4.4 Kelvin’s calculations

Convinced by the principle of the dissipation of energy (the Second Law) that geological uniformity could not be a law of nature, Thomson saw in the principle of the conservation of energy (the First Law) the means by which to determine the limits of the Earth’s—and the sun’s—age. (Burchfield 1990, 13) He dealt with such calculation “in three ways: the first was in relation to the Sun, and he attempted to estimate how long it had been shining and used this as a corollary for the age of the Earth. Secondly, Thomson investigated the effect that friction caused by tides might have had on the shape of the Earth. The third method took the secular cooling rate of the Earth, and it is for this work that Thomson is chiefly remembered in the geochronological field.” (Wyse Jackson 2008, 162)

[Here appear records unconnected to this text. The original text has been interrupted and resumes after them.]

/-- A completion while `rst_n` is high. -/
theorem controlOk_complete {s : State} {x : Execution} (slot : Half) (h : controlOk s) (hr : s.rstN = true)
    (hx : SoundExecution s x) : controlOk (complete slot x) := by
  obtain ⟨_, herr, hheld, _⟩ := h
  obtain ⟨hp, hrstN, _, _, _, hh, _⟩ := sameControl_complete slot hx.writes.onlyData
  refine ⟨latchIsLastCmd_of_idle rfl, errorRecordOk_complete slot herr hx, ?_, idleInReset_of_high (hrstN.trans hr)⟩
  unfold heldIsHoldable
  rw [hh, hp]
  exact hheld

/-- A transaction performed while `rst_n` is high and nothing is held. -/
theorem controlOk_perform {s : State} (t : Txn) (h : controlOk s) (hr : s.rstN = true) (hh : s.held = none) :
    controlOk (perform t s) := by
  rcases perform_effect t s with he | ⟨w, _, he⟩ | ⟨a, w, _, _, he⟩ | ⟨n, e, q, d, he⟩ <;> rw [he]
  · exact controlOk_of_idle rfl hh (errorRecordOk_of_noError ⟨rfl, rfl⟩)
  · refine ⟨fun l hl => ?_, errorRecordOk_of_noError ⟨rfl, rfl⟩, heldIsHoldable_of_none hh, idleInReset_of_high hr⟩
    rw [State.answer_latch, accept_latch, Option.some.injEq] at hl
    rw [← hl, State.answer_lastCmd, accept_lastCmd]
  · exact controlOk_congr h rfl rfl rfl rfl rfl rfl rfl
  · exact controlOk_congr h rfl rfl rfl rfl rfl rfl rfl

theorem controlOk_resetFall {s : State} (h : controlOk s) : controlOk (resetFall s) :=
  controlOk_of_idle rfl rfl (errorRecordOk_congr h.2.1 rfl rfl (by simp [State.busy]))

theorem controlOk_afterHardReset (p : Params) (r : Nat) (es : List Event) : controlOk (State.afterHardReset p r es) :=
  controlOk_of_idle rfl rfl (errorRecordOk_of_noError ⟨rfl, rfl⟩)

/-- Settles O60: each of the turns that `turn_cases` lists keeps the control invariant. -/
theorem stepKeepsTheControlInvariants : Obligations.StepKeepsTheControlInvariants := by
  intro s t h hstep
  have hl := legalBuild_of_step hstep
  have hev : ∀ es, controlOk { s with events := es } := fun es => controlOk_congr h rfl rfl rfl rfl rfl rfl rfl
  rw [step_of_legal hl] at hstep
  rcases turn_cases hstep with ⟨l, es, hr, _, hrun⟩ | ⟨x, es, hr, _, _, hx, rfl⟩ | ⟨x, es, hr, hh, _, rfl⟩ |
    ⟨x, hr, _, _, rfl⟩ | ⟨es, _, rfl⟩ | ⟨es, _, rfl⟩ | ⟨es, rfl⟩
  · obtain ⟨slot, x, hx, hsound⟩ := runWord_sound l.cmd (s := { s with events := es }) hl
    rw [hrun, Host.Outcome.next.injEq] at hx
    rw [hx]
    exact controlOk_complete slot (hev es) hr hsound
  · obtain ⟨hlatch, herr, _, _⟩ := h
    refine ⟨hlatch, herr, fun y hy => ?_, idleInReset_of_high hr⟩
    rw [← Option.some.inj hy]
    exact hx
  · exact controlOk_perform x (hev es) hr hh
  · exact controlOk_perform x (controlOk_withHeld_none h) hr rfl
  · exact controlOk_resetFall (hev es)
  · exact controlOk_afterHardReset _ _ _
  · exact hev es

end Sys2Proof.Machine
end

section
/-! PROOFS. The data invariants: every step keeps the memory's form and, in every channel, I1, I2, I3 and DC's width
(10_state.md R45). A channel's invariants read its Encoded Channel alone, so each write is either outside the channel's
ENC sub-window or is one of the three that fill it: BUILD_TABLE, RLE_ENCODE and UNPACK. -/

namespace Sys2Proof.Machine
open Sys2Proof

/-! ### The bytes of the data memories -/

theorem isDataByte_iff {p : Params} {a : Nat} :
    isDataByte p a = true ↔ targetOf p (a / 4 * 4) = .ram ∨ targetOf p (a / 4 * 4) = .rom := by
  simp [isDataByte]

theorem coefBytes_mul_nMax_le {p : Params} (h : legalBuild p = true) :
    coefBytes p * p.nMax ≤ 0x2000 ∧ 3 * coefBytes p * p.nMax ≤ 0x6000 := by
  have := (legalBuild_iff p).1 h
  rcases coefBytes_cases p with hb | hb <;> rw [hb] <;> omega

theorem windowOf_eq_blkOut {p : Params} {a : Nat} (h : legalBuild p = true) (h1 : 0x020000 ≤ a)
    (h2 : a < 0x020000 + 3 * coefBytes p * p.nMax) : windowOf p a = some .blkOut := by
  have := coefBytes_mul_nMax_le h
  unfold windowOf
  rw [if_neg (by rw [inRange_iff]; omega), if_pos (inRange_iff.2 ⟨h1, h2⟩)]

theorem windowOf_eq_seq {p : Params} {a : Nat} (h : legalBuild p = true) (h1 : 0x030000 ≤ a) (h2 : a < 0x036000) :
    windowOf p a = some .seq := by
  have := coefBytes_mul_nMax_le h
  unfold windowOf
  rw [if_neg (by rw [inRange_iff]; omega), if_neg (by rw [inRange_iff]; omega), if_pos (inRange_iff.2 ⟨h1, h2⟩)]

theorem windowOf_eq_enc {p : Params} {a : Nat} (h : legalBuild p = true) (h1 : 0x040000 ≤ a) (h2 : a < 0x04C000) :
    windowOf p a = some .enc := by
  have := coefBytes_mul_nMax_le h
  unfold windowOf
  rw [if_neg (by rw [inRange_iff]; omega), if_neg (by rw [inRange_iff]; omega), if_neg (by rw [inRange_iff]; omega),
    if_pos (inRange_iff.2 ⟨h1, h2⟩)]

theorem isDataByte_blkOut {p : Params} {a : Nat} (h : legalBuild p = true) (h1 : 0x020000 ≤ a)
    (h2 : a < 0x020000 + 3 * coefBytes p * p.nMax) : isDataByte p a = true := by
  refine isDataByte_iff.2 (.inr ?_)
  rw [targetOf, windowOf_eq_blkOut h (by omega) (by omega)]

theorem isDataByte_seq {p : Params} {c : Chan} {a : Nat} (h : legalBuild p = true)
    (h1 : 0x030000 + 0x2000 * Chan.idx c ≤ a) (h2 : a < 0x030000 + 0x2000 * Chan.idx c + coefBytes p * p.nMax) :
    isDataByte p a = true := by
  have hc := Chan.idx_lt c
  have hn := coefBytes_mul_nMax_le h
  refine isDataByte_iff.2 (.inr ?_)
  rw [targetOf, windowOf_eq_seq h (by omega) (by omega)]
  exact if_pos (by omega)

/-- The word of a TUP or INV byte is read only. -/
theorem isDataByte_enc {p : Params} {c : Chan} {a : Nat} (h : legalBuild p = true)
    (ha : (encBase c + 0x1000 ≤ a ∧ a < encBase c + 0x1000 + 4 * cap p) ∨
      (encBase c + 0x2000 ≤ a ∧ a < encBase c + 0x2000 + coefBytes p * cap p)) : isDataByte p a = true := by
  have hc := Chan.idx_lt c
  have hcap := cap_lt h
  have hn := coefBytes_mul_nMax_le h
  have hinv : coefBytes p * cap p ≤ coefBytes p * p.nMax := Nat.mul_le_mul_left _ (by omega)
  unfold encBase at ha
  refine isDataByte_iff.2 (.inr ?_)
  rw [targetOf, windowOf_eq_enc h (by omega) (by omega)]
  dsimp only
  rw [encTarget, if_pos]
  rw [Bool.or_eq_true, inRange_iff, inRange_iff]
  omega

theorem isDataByte_tr {p : Params} {a : Nat} (h : legalBuild p = true) (h1 : 0x100000 ≤ a)
    (h2 : a < 0x100000 + p.nSlot * slotBytes p) : isDataByte p a = true :=
  isDataByte_iff.2 (.inl (targetOf_eq_ram.2 (.inr ((windowOf_eq_tr h).2 (by omega)))))

/-- Every byte of a host-writable word is one. -/
theorem isDataByte_of_ram {p : Params} {a b : Nat} (h : targetOf p a = .ram) (ha : a % 4 = 0) (h1 : a ≤ b)
    (h2 : b < a + 4) : isDataByte p b = true := by
  refine isDataByte_iff.2 (.inl ?_)
  rw [show b / 4 * 4 = a by omega, h]

/-! ### Where each write of a command lands -/

/-- The bytes of lane c of the first N_MAX pixels lie in BLK_OUT. -/
theorem inLane_bounds {p : Params} {c : Chan} {n a : Nat} (h : legalBuild p = true) (hn : n ≤ p.nMax)
    (ha : inLane p c n a) : 0x020000 ≤ a ∧ a < 0x020000 + 3 * coefBytes p * p.nMax := by
  obtain ⟨i, hi, h1, h2⟩ := ha
  have := blkOutAddr_bounds (c := c) h (hi.trans_le hn)
  omega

According to the first method, Kelvin reached the conclusion that the sun had been shining for as much as 100 million years, with a higher threshold of 500 million years. But he was more confident in an operational range between 20 and 60 million years, and would defend the lower limit towards the end of his life. Regarding the second method, “he realised that if one took the present rotation rate of the Earth, and used this to calculate what the shape of the globe would have been if this had been the primordial spinning rate, one would expect a spheroidially flattened globe of a particular shape. This expected shape he found was appreciably no different from the actual shape of the globe, and so he deduced that very little time had elapsed since the formation of our planet. He acknowledged that there were difficulties of actually determining accurately the parameters that fed into this methodology, but was confident that the Earth was no more than 1,000 million years old, and that 100 million years old was the more plausible figure.” (Wyse Jackson 2008, 165)[6]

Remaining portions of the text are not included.